All experiments were run on AMD Opteron 6376 Processors with 500 GB memory. In Table 3 we compare the time to verify a model without (NORMAL) and with (POR) partial order reduction, the number of explored markings (in thousands) and the percentage of time and memory reduction. We can observe clear benefits of our technique on PatientMonitoring, BloodTransfusion and FireAlarm where we are both exponentially faster and explore only a fraction of all reachable markings. For example in FireAlarm, we are able to verify its correctness for all 125 sensors, as it is required by the German company [21]. This would be clearly unfeasible without the use of partial order reduction.

In BAwPC, we can notice that for the smallest instances, there is some computation overhead from computing the stubborn sets, however, it clearly pays off for the larger instances where the percentages of reduced state space are closely followed by the percentages of the verification times and in fact improve with the larger instances. Fischer and LynchShavit case studies demonstrate that even moderate reductions of the state space imply considerable reduction in the running time and computing the stubborn sets is well worth the extra effort.

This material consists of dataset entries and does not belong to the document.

-- ==== Sys2Proof/Tests/Slice0.lean ====
section
/-! SUPPORT. The model's own tests. Expected words and results are those of spec/95_test_vectors.md (the vector is named), of the
encoding tables of spec/30_encoding.md, or of the tables of spec/10_state.md and spec/46_chip_environment.md. Then, for each
statement with hypotheses, a state and operands that meet them. -/

namespace Sys2Proof.Tests

open Sys2Proof Sys2Proof.Machine

/-! ### Helpers -/

/-- A buffer that begins with these bytes. -/
def bufOf (bytes : List Byte) : Buf := fillBuf (Vector.replicate 32 0) bytes

/-- 95_test_vectors.md section 2: the state in which the vectors start, with the bytes the oracle presents. -/
def ready (miso : List Byte) : State :=
  { State.reset with
    handle := { ceId := 9, csnId := 10, configCache := 0x0E, addrWidth := 5, txAddrCache := Vector.replicate 5 0, initDone := true }
    lines := { ceDir := true, csnDir := true, ceLvl := false, csnLvl := true }
    spi := { State.resetSpi with en := true }
    miso := miso }

/-- The same block on the reference chip at power-on. -/
def onChip : State := { ready [] with far := .refChip, trace := [.lvl .csn true] }

/-- After V2: the master is enabled and nothing else. -/
def enabled (miso : List Byte) : State := { State.reset with spi := { State.resetSpi with en := true }, miso := miso }

/-- Inside the delay of the poll loop, after one poll. -/
def pausing (miso : List Byte) : State :=
  { ready miso with
    trace := [.lvl .csn true]
    dlyCnt := 1600000
    ctl := { State.resetControl with
      busy := true
      pollCnt := 1
      todo := .set .delayDone :: pollItems RegMap.standard
      tail := .pollBranch } }

/-- Whether an outcome is a next state, and one with this property. -/
def nextWith (o : Host.Outcome State Fault Refusal) (p : State → Bool) : Bool :=
  match o with
  | .next s => p s
  | .fault _ => false
  | .refused _ => false

/-- The next state of an outcome that has one. -/
def after (o : Host.Outcome State Fault Refusal) : State :=
  match o with
  | .next s => s
  | .fault _ => State.reset
  | .refused _ => State.reset

theorem next_after {o : Host.Outcome State Fault Refusal} (h : nextWith o (fun _ => true) = true) : o = .next (after o) := by
  cases o with
  | next s => rfl
  | fault r => exact absurd h Bool.false_ne_true
  | refused r => exact absurd h Bool.false_ne_true

/-- R10: a frame of exchanges, sent and received bytes in pairs. -/
def frameOf (pairs : List (Byte × Byte)) : List Event :=
  .lvl .csn false :: (pairs.map (fun p => Event.xfer p.1 p.2) ++ [.lvl .csn true])

/-- Section 2: "Fault K": an empty trace, `rsp_ok` = 0, `rsp_err` = K, `err_sticky[K]` set. -/
def faultOf (k : Nat) (s : State) : Bool :=
  decide (s.trace = []) && !s.rsp.ok && decide (s.rsp.err.toNat = k) && decide (s.rsp.sticky = bit k) && !s.ctl.busy

/-! ### WellFormed: each check refuses -/

theorem test_wellFormed_lengths :
    Instr.wellFormed (.spiWrbuf 33 (bufOf [])) = false ∧ Instr.wellFormed (.spiRdbuf 33) = false ∧
    Instr.wellFormed (.nrfRdreg 0x0A 33) = false ∧ Instr.wellFormed (.nrfWrreg 0x0A 33 (bufOf [])) = false ∧
    Instr.wellFormed (.nrfRdpl 33) = false ∧ Instr.wellFormed (.nrfWrpl 63 (bufOf [])) = false ∧
    Instr.wellFormed (.radioWrite 33 (bufOf [])) = false ∧ Instr.wellFormed (.radioRead 33) = false := by decide

theorem test_wellFormed_registers :
    Instr.wellFormed (.nrfRdreg 0x20 1) = false ∧ Instr.wellFormed (.nrfWrreg 0x20 1 (bufOf [])) = false ∧
    Instr.wellFormed (.nrfRdreg 0x1F 32) = true := by decide

theorem test_wellFormed_operands :
    Instr.wellFormed (.nrfSetrf 2 0 0) = false ∧ Instr.wellFormed (.nrfSetrf 0 4 0) = false ∧
    Instr.wellFormed (.nrfSetrf 0 0 2) = false ∧ Instr.wellFormed (.nrfSetpw 6 1) = false ∧
    Instr.wellFormed (.nrfSetpw 0 33) = false ∧ Instr.wellFormed (.nrfDispipe 6) = false ∧
    Instr.wellFormed (.nrfSetrxaddr 6 (bufOf [])) = false := by decide

theorem test_wellFormed_frames :
    Instr.wellFormed (.rRegister 0 (List.replicate 33 0)) = false ∧ Instr.wellFormed (.wRegister 0 (List.replicate 33 0)) = false ∧
    Instr.wellFormed (.rRxPayload (List.replicate 33 0)) = false ∧ Instr.wellFormed (.wTxPayload (List.replicate 33 0)) = false ∧
    Instr.wellFormed (.flushTx [0]) = false ∧ Instr.wellFormed (.flushRx [0]) = false := by decide

/-! ### Decoding: a word for every constructor, written out from R86, R87 and R95 -/

/-- Section 2.8. -/
theorem test_decode_wire :
    decode (.wire [0b00000111, 0xFF]) = .instr (.rRegister 0x07 [0xFF]) ∧
    decode (.wire [0b00011111, 0xFF]) = .instr (.rRegister 0x1F [0xFF]) ∧
    decode (.wire [0b00100111, 0x70]) = .instr (.wRegister 0x07 [0x70]) ∧
    decode (.wire [0b00111111, 0xAA]) = .instr (.wRegister 0x1F [0xAA]) ∧
    decode (.wire [0b01100001, 0xFF]) = .instr (.rRxPayload [0xFF]) ∧
    decode (.wire [0b10100000, 0x50]) = .instr (.wTxPayload [0x50]) ∧
    decode (.wire [0b11100001]) = .instr (.flushTx []) ∧ decode (.wire [0b11100010]) = .instr (.flushRx []) := by
  decide +kernel

/-- Section 2.8, the unknown bytes. -/
theorem test_decode_wire_unknown :
    ([0x40, 0x5F, 0x60, 0x62, 0x80, 0xA1, 0xE0, 0xE3, 0xFF] : List Byte).all (fun b => (decodeWire b).isNone) = true ∧
    decode (.wire []) = .emptyFrame := by
  decide +kernel

/-- A command with every operand port different. -/
def ports (op : OpCode) : HostCmd := { op := op, a0 := 3, a1 := 2, a2 := 1, len := 5, buf := bufOf [0x50, 0x49] }

theorem test_decode_spi :
    decode (.host (ports 0b000000)) = .instr .spiInitm ∧ decode (.host (ports 0b000001)) = .instr (.spiTx 3) ∧
    decode (.host (ports 0b000010)) = .instr .spiRx ∧
    decode (.host (ports 0b000011)) = .instr (.spiWrbuf 5 (bufOf [0x50, 0x49])) ∧
    decode (.host (ports 0b000100)) = .instr (.spiRdbuf 5) := by
  decide +kernel

theorem test_decode_codec :
    decode (.host (ports 0b010000)) = .instr (.nrfRdreg 3 5) ∧
    decode (.host (ports 0b010001)) = .instr (.nrfWrreg 3 5 (bufOf [0x50, 0x49])) ∧
    decode (.host (ports 0b010010)) = .instr .nrfStatus ∧ decode (.host (ports 0b010011)) = .instr .nrfClrstatus ∧
    decode (.host (ports 0b010100)) = .instr (.nrfSetrf 3 2 1) ∧ decode (.host (ports 0b010101)) = .instr (.nrfSetch 3) ∧
    decode (.host (ports 0b010110)) = .instr (.nrfSetretr 3 2) ∧ decode (.host (ports 0b010111)) = .instr (.nrfSetpw 3 2) ∧
    decode (.host (ports 0b011000)) = .instr (.nrfDispipe 3) ∧
    decode (.host (ports 0b011001)) = .instr (.nrfSetrxaddr 3 (bufOf [0x50, 0x49])) ∧
    decode (.host (ports 0b011010)) = .instr (.nrfSettxaddr (bufOf [0x50, 0x49])) := by
  decide +kernel

theorem test_decode_mode :
    decode (.host (ports 0b100000)) = .instr (.nrfInit 3 2) ∧ decode (.host (ports 0b100001)) = .instr .nrfPwrup ∧
    decode (.host (ports 0b100010)) = .instr .nrfPwrdn ∧ decode (.host (ports 0b100011)) = .instr .nrfModerx ∧
    decode (.host (ports 0b100100)) = .instr .nrfModetx ∧ decode (.host (ports 0b100101)) = .instr .nrfStandby := by
  decide +kernel

theorem test_decode_fifo :
    decode (.host (ports 0b101000)) = .instr .nrfFlushtx ∧ decode (.host (ports 0b101001)) = .instr .nrfFlushrx ∧
    decode (.host (ports 0b101010)) = .instr .nrfRxempty ∧ decode (.host (ports 0b101011)) = .instr .nrfRxfull ∧
    decode (.host (ports 0b101100)) = .instr .nrfTxempty ∧ decode (.host (ports 0b101101)) = .instr .nrfTxfull ∧
    decode (.host (ports 0b101110)) = .instr (.nrfRdpl 5) ∧
    decode (.host (ports 0b101111)) = .instr (.nrfWrpl 5 (bufOf [0x50, 0x49])) := by
  decide +kernel

theorem test_decode_radio :
    decode (.host (ports 0b110000)) = .instr (.radioInit 3 2) ∧
    decode (.host (ports 0b110001)) = .instr (.radioWrite 5 (bufOf [0x50, 0x49])) ∧
    decode (.host (ports 0b110010)) = .instr (.radioRead 5) ∧ decode (.host (ports 0b110011)) = .instr .radioHaspl := by
  decide +kernel

/-- V95: the 30 reserved codes. -/
theorem test_decode_reserved :
    ((List.range 64).filter fun n => decide (decodeHost (HostCmd.ofOp (BitVec.ofNat 6 n)) = .illegalOp (BitVec.ofNat 6 n))) =
      [0x05, 0x06, 0x07, 0x08, 0x09, 0x0A, 0x0B, 0x0C, 0x0D, 0x0E, 0x0F, 0x1B, 0x1C, 0x1D, 0x1E, 0x1F, 0x26, 0x27, 0x34, 0x35,
        0x36, 0x37, 0x38, 0x39, 0x3A, 0x3B, 0x3C, 0x3D, 0x3E, 0x3F] := by
  decide +kernel

theorem test_decodeTableWord :
    decodeTableWord 6 0x31 = some (.radioWrite 0 (bufOf [])) ∧ decodeTableWord 8 0x31 = some (.radioWrite 0 (bufOf [])) ∧
    decodeTableWord 8 0xE1 = some (.flushTx []) ∧ decodeTableWord 8 0x3F = some (.wRegister 0x1F [0]) ∧
    decodeTableWord 8 0x40 = none ∧ decodeTableWord 6 0x05 = none := by
  decide +kernel

/-- The very next step runs the instruction placed by `withFetchWord`. -/
theorem test_withFetchWord :
    nextWith (step (State.reset.withFetchWord 6 0x20)) (fun t => t.handle.initDone && decide (t.trace.length = 18)) = true ∧
    nextWith (step (State.reset.withFetchWord 8 0xE1)) (fun t => decide (t.wireOut = [0x0E])) = true := by
  decide +kernel

/-! ### The SPI master (section 2.1) -/

theorem test_spi_needs_enable : nextWith (exec (.spiTx 0x55) State.reset) (faultOf 4) = true := by decide +kernel  -- V1

theorem test_spiInitm :  -- V2
    nextWith (exec .spiInitm State.reset)
      (fun t => t.spi.en && t.rsp.ok && !t.handle.initDone && decide (t.trace = [.spiInit])) = true := by
  decide +kernel

/-- V10: repeated, with the count of the last exchange still standing. -/
theorem test_spiInitm_again :
    let on : Spi := { en := true, sr := 3, rxd := 3, cnt := 8, busy := false, sck := false }
    nextWith (exec .spiInitm { ready [] with spi := on })
      (fun t => decide (t.trace = [.spiInit]) && decide (t.spi = on)) = true := by
  decide +kernel

theorem test_spiTx :  -- V3
    nextWith (exec (.spiTx 0xE1) (enabled [0x0E]))
      (fun t => decide (t.trace = [.xfer 0xE1 0x0E]) && t.rsp.ok && decide (t.rsp.byte = 0) && decide (t.spi.rxd = 0x0E)) = true := by
  decide +kernel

MPEG2 is an example of a model that allows only negligible reduction of the state space size, and where we observe an actual slowdown in the running time due to the computation of the stubborn sets. Nevertheless, the overhead stays constant in the range of about 15%, even for increasing instance sizes. Finally, AlternatingBit protocol does not allow for any reduction of the state space (even though it contains age invariants) but the overhead in the running time is negligible.

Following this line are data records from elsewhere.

theorem State.owned_identity {s t : State} (h : t.owned .identity = s.owned .identity) :
    t.handle.ceId = s.handle.ceId ∧ t.handle.csnId = s.handle.csnId ∧ t.handle.addrWidth = s.handle.addrWidth ∧
      t.handle.initDone = s.handle.initDone := by
  simpa [State.owned] using h

theorem State.owned_address {s t : State} (h : t.owned .address = s.owned .address) :
    t.handle.txAddrCache = s.handle.txAddrCache := by
  simpa [State.owned] using h

theorem State.owned_mode {s t : State} (h : t.owned .mode = s.owned .mode) :
    t.handle.configCache = s.handle.configCache ∧ t.lines.ceLvl = s.lines.ceLvl := by
  simpa [State.owned] using h

/-- The group an assignment writes. -/
@[simp] def Transfer.writes : Transfer → Option Owned
  | .lineIds _ _ => some .identity
  | .widthRead => some .identity
  | .initDone => some .identity
  | .txCache _ => some .address
  | .cacheSet _ => some .mode
  | .cacheOr _ => some .mode
  | .cacheClear _ => some .mode
  | .cacheRead => some .mode
  | .tRead => none
  | .rdClear => none
  | .delayDone => none
  | .pollStart => none
  | .pollCount => none
  | .setFailed => none
  | .setTimedOut => none

/-- The group a micro-operation writes. -/
@[simp] def MicroOp.writes : MicroOp → Option Owned
  | .lvl .ce _ => some .mode
  | .lvl .csn _ => none
  | .dir _ => none
  | .spiInit => none
  | .xfer _ _ => none
  | .delayUs _ => none
  | .delayMs _ => none

/-- The group an item writes. -/
def Item.writes : Item → Option Owned
  | .set t => t.writes
  | .op m => m.writes

theorem State.transfer_owned {g : Owned} {t : Transfer} (h : t.writes ≠ some g) (s : State) :
    (s.transfer t).owned g = s.owned g := by
  cases t with
  | lineIds | widthRead | initDone =>
    cases g with
    | identity => exact absurd rfl h
    | address | mode => rfl
  | txCache =>
    cases g with
    | address => exact absurd rfl h
    | identity | mode => rfl
  | cacheSet | cacheOr | cacheClear | cacheRead =>
    cases g with
    | mode => exact absurd rfl h
    | identity | address => rfl
  | _ => cases g <;> rfl

theorem State.micro_owned {g : Owned} {m : MicroOp} (h : m.writes ≠ some g) (s : State) :
    (s.micro m).owned g = s.owned g := by
  cases m with
  | lvl l v =>
    cases l with
    | csn => exact State.owned_congr (s.micro_handle _) (by simp [State.micro, Lines.setLvl]) g
    | ce =>
      cases g with
      | mode => exact absurd rfl h
      | identity | address => simp [State.owned]
  | dir l => exact State.owned_congr (s.micro_handle _) (by cases l <;> simp [State.micro, Lines.setOut]) g
  | spiInit | xfer | delayUs | delayMs => exact State.owned_congr (s.micro_handle _) (by simp [State.micro]) g

/-! ### What a sequence writes -/

/-- The groups written along a sequence. -/
def writes (is : List Item) : List Owned := is.filterMap Item.writes

@[simp] theorem Item.writes_set (t : Transfer) : (Item.set t).writes = t.writes := rfl

@[simp] theorem Item.writes_op (m : MicroOp) : (Item.op m).writes = m.writes := rfl

@[simp] theorem writes_send (b : Byte) : (send b).writes = none := rfl

@[simp] theorem writes_nil : writes [] = [] := rfl

@[simp] theorem writes_append (a b : List Item) : writes (a ++ b) = writes a ++ writes b := List.filterMap_append

@[simp] theorem writes_cons (i : Item) (is : List Item) : writes (i :: is) = i.writes.toList ++ writes is := by
  cases h : i.writes <;> simp [writes, h]

/-- A sequence leaves alone what none of its items writes. -/
theorem State.perform_owned {g : Owned} {is : List Item} (h : g ∉ writes is) (s : State) : (s.perform is).owned g = s.owned g := by
  induction is generalizing s with
  | nil => rfl
  | cons i is ih =>
    obtain ⟨first, rest⟩ : i.writes ≠ some g ∧ g ∉ writes is := by simpa using h
    cases i with
    | op m => exact (ih rest _).trans (State.micro_owned first s)
    | set t => exact (ih rest _).trans (State.transfer_owned first s)

@[simp] theorem writes_sends (bytes : List Byte) : writes (bytes.map send) = [] := by
  simp [writes, List.filterMap_map, Function.comp_def]

@[simp] theorem writes_receives (n : Nat) : writes (List.replicate n receive) = [] :=
  List.filterMap_replicate_of_none rfl

/-- R11: a frame writes what its body writes: it moves CSN, not CE. -/
@[simp] theorem writes_frame (body : List Item) : writes (frame body) = writes body := by
  simp [frame]

@[simp] theorem writes_memRead (a : RegAddr) (n : Nat) : writes (memRead a n) = [] := by
  simp [memRead]

@[simp] theorem writes_memWrite (a : RegAddr) (v : List Byte) : writes (memWrite a v) = [] := by
  simp [memWrite]

@[simp] theorem writes_waitUs (n : Nat) : writes (waitUs n) = [] := by simp [waitUs]

@[simp] theorem writes_memWriteCache (m : RegMap) : writes (memWriteCache m) = [] := by simp [memWriteCache]

@[simp] theorem writes_flushTx : writes flushTxItems = [] := by simp [flushTxItems]

@[simp] theorem writes_flushRx : writes flushRxItems = [] := by simp [flushRxItems]

@[simp] theorem writes_rdPl (n : Nat) : writes (rdPlItems n) = [] := by simp [rdPlItems]

@[simp] theorem writes_wrPl (bytes : List Byte) : writes (wrPlItems bytes) = [] := by simp [wrPlItems]

@[simp] theorem writes_poll (m : RegMap) : writes (pollItems m) = [] := by simp [pollItems]

@[simp] theorem writes_standby (m : RegMap) : writes (standbyItems m) = [.mode] := by simp [standbyItems, clrStatusItems]

/-- R168: the cached power bit. -/
@[simp] theorem writes_pwrUp (m : RegMap) : writes (pwrUpItems m) = [.mode] := by simp [pwrUpItems]

/-- R169: the cached power bit, then CE. -/
theorem writes_pwrDn (m : RegMap) : writes (pwrDnItems m) = [.mode, .mode] := by simp [pwrDnItems]

/-- R170: the cached receiver bit, then CE. -/
@[simp] theorem writes_modeRx (m : RegMap) : writes (modeRxItems m) = [.mode, .mode] := by simp [modeRxItems]

/-- R171: the cached receiver bit, then CE. -/
@[simp] theorem writes_modeTx (m : RegMap) : writes (modeTxItems m) = [.mode, .mode] := by simp [modeTxItems]

/-- R167: the identifiers, CE, the cache twice, then the width and `init_done`. -/
@[simp] theorem writes_init (m : RegMap) (ce csn : Byte) :
    writes (initItems m ce csn) = [.identity, .mode, .mode, .mode, .identity, .identity] := by
  simp [initItems]

/-- R201: the initialisation and the power-up. -/
theorem writes_radioInit (m : RegMap) (ce csn : Byte) :
    writes (radioInitItems m ce csn) = [.identity, .mode, .mode, .mode, .identity, .identity, .mode] := by
  simp [radioInitItems, setRfItems, setChItems, clrStatusItems, setPwItems, setRetrItems]

/-- R202: the transmit mode, then CE low. -/
theorem writes_radioWrite (m : RegMap) (bytes : List Byte) :
    writes (radioWriteItems m bytes) = [.mode, .mode, .mode] := by
  simp [radioWriteItems]

/-- R203: the receive mode. -/
theorem writes_radioRead (m : RegMap) : writes (radioReadItems m) = [.mode, .mode] := by simp [radioReadItems]

theorem writes_setTxAddr (m : RegMap) (bytes : List Byte) : writes (setTxAddrItems m bytes) = [.address] := by
  simp [setTxAddrItems]

theorem writes_setRxAddr (m : RegMap) (pipe : Byte) (bytes : List Byte) : writes (setRxAddrItems m pipe bytes) = [] := by
  simp [setRxAddrItems]

/-- R140: a register read writes the cache or nothing. -/
theorem writes_rdReg (m : RegMap) (reg : Byte) (n : Nat) : writes (rdRegItems m reg n) ⊆ [.mode] := by
  unfold rdRegItems
  split <;> simp

/-- R141: a register write writes the cache or nothing. -/
theorem writes_wrReg (m : RegMap) (reg : Byte) (bytes : List Byte) : writes (wrRegItems m reg bytes) ⊆ [.mode] := by
  unfold wrRegItems cacheWritten
  split
  · split <;> simp
  · simp

/-- R202: every exit of the poll loop leads to standby. -/
theorem writes_pollExit {s : State} {is : List Item} (h : s.pollExit = some is) : writes is = [.mode] := by
  simp only [State.pollExit] at h
  split at h
  · cases h
    simp [flushTxItems]
  · split at h
    · cases h
      simp
    · split at h
      · cases h
        simp
      · cases h

/-! ### What an operation writes -/

/-- The groups an operation may write (R20 to R25, R173). -/
def owns : Instr → List Owned
  | .nrfInit _ _ => [.identity, .mode]
  | .radioInit _ _ => [.identity, .mode]
  | .nrfSettxaddr _ => [.address]
  | i => if changesMode i then [.mode] else []

/-- The groups written by what follows a sequence. -/
def Tail.writes : Tail → List Owned
  | .finish _ => []
  | .readBranch _ => []
  | .pollBranch => [.mode]

theorem writes_subset {is : List Item} {gs own : List Owned} (h : writes is = gs) (sub : decide (gs ⊆ own) = true) :
    writes is ⊆ own :=
  h ▸ of_decide_eq_true sub

/-- The sequence of an operation writes only what the operation owns. -/
theorem jobOf_writes (en : Bool) (hd : Handle) (m : RegMap) (i : Instr) : writes (jobOf en hd m i).items ⊆ owns i := by
  cases i with
  | spiInitm | spiTx | spiRx => exact List.nil_subset _
  | spiWrbuf n buf => exact writes_subset (writes_sends _) rfl
  | spiRdbuf n => exact writes_subset (writes_receives _) rfl
  | nrfRdreg reg n => exact writes_rdReg _ _ _
  | nrfWrreg reg n buf => exact writes_wrReg _ _ _
  | nrfStatus | nrfRxempty | nrfRxfull | nrfTxempty | nrfTxfull | radioHaspl => exact writes_subset (writes_memRead _ _) rfl
  | nrfClrstatus | nrfSetrf | nrfSetch | nrfSetretr | nrfSetpw | nrfDispipe => exact writes_subset (writes_memWrite _ _) rfl
  | nrfSetrxaddr pipe address => exact writes_subset (writes_setRxAddr _ _ _) rfl
  | nrfSettxaddr address => exact writes_subset (writes_setTxAddr _ _) rfl
  | nrfInit ce csn => exact writes_subset (writes_init m ce csn) rfl
  | nrfPwrup => exact writes_subset (writes_pwrUp m) rfl
  | nrfPwrdn => exact writes_subset (writes_pwrDn m) rfl
  | nrfModerx => exact writes_subset (writes_modeRx m) rfl
  | nrfModetx => exact writes_subset (writes_modeTx m) rfl
  | nrfStandby => exact writes_subset (writes_standby m) rfl
  | nrfFlushtx => exact writes_subset writes_flushTx rfl
  | nrfFlushrx => exact writes_subset writes_flushRx rfl
  | nrfRdpl n => exact writes_subset (writes_rdPl _) rfl
  | nrfWrpl n buf => exact writes_subset (writes_wrPl _) rfl
  | radioInit ce csn => exact writes_subset (writes_radioInit m ce csn) rfl
  | radioWrite n payload => exact writes_subset (writes_radioWrite m _) rfl
  | radioRead n => exact writes_subset (writes_radioRead m) rfl
  | rRegister | wRegister | rRxPayload | wTxPayload | flushTx | flushRx => exact List.nil_subset _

We observed similar performance of our technique also for the cases where the reachability property does not hold and a counter example can be generated.

6 Conclusion

We suggested a simple, yet powerful and application-ready partial order reduction for timed systems. The reduction comes into effect as soon as the timed system enters an urgent configuration where time cannot elapse until a nonempty sequence of transitions gets executed. The method is implemented and fully integrated, including GUI support, into the open-source tool TAPAAL. We demonstrated its practical applicability on several case studies and conclude that computing the stubborn sets causes only a minimal overhead while providing large benefits for reducing the state space in numerous models. The method is not specific to stubborn reduction technique only and it preserves the shortest execution sequences. Moreover, once the time gets urgent, other classical (untimed) partial order approaches should be applicable too. Our method was instantiated to (unbounded) timed-arc Petri nets with discrete time semantics, however, we claim that the technique allows for general application to other modelling formalisms like timed automata and timed Petri nets, as well as an extension to continuous time. We are currently working on adapting the theory and providing an efficient implementation for UPPAAL-style timed automata with continuous time semantics.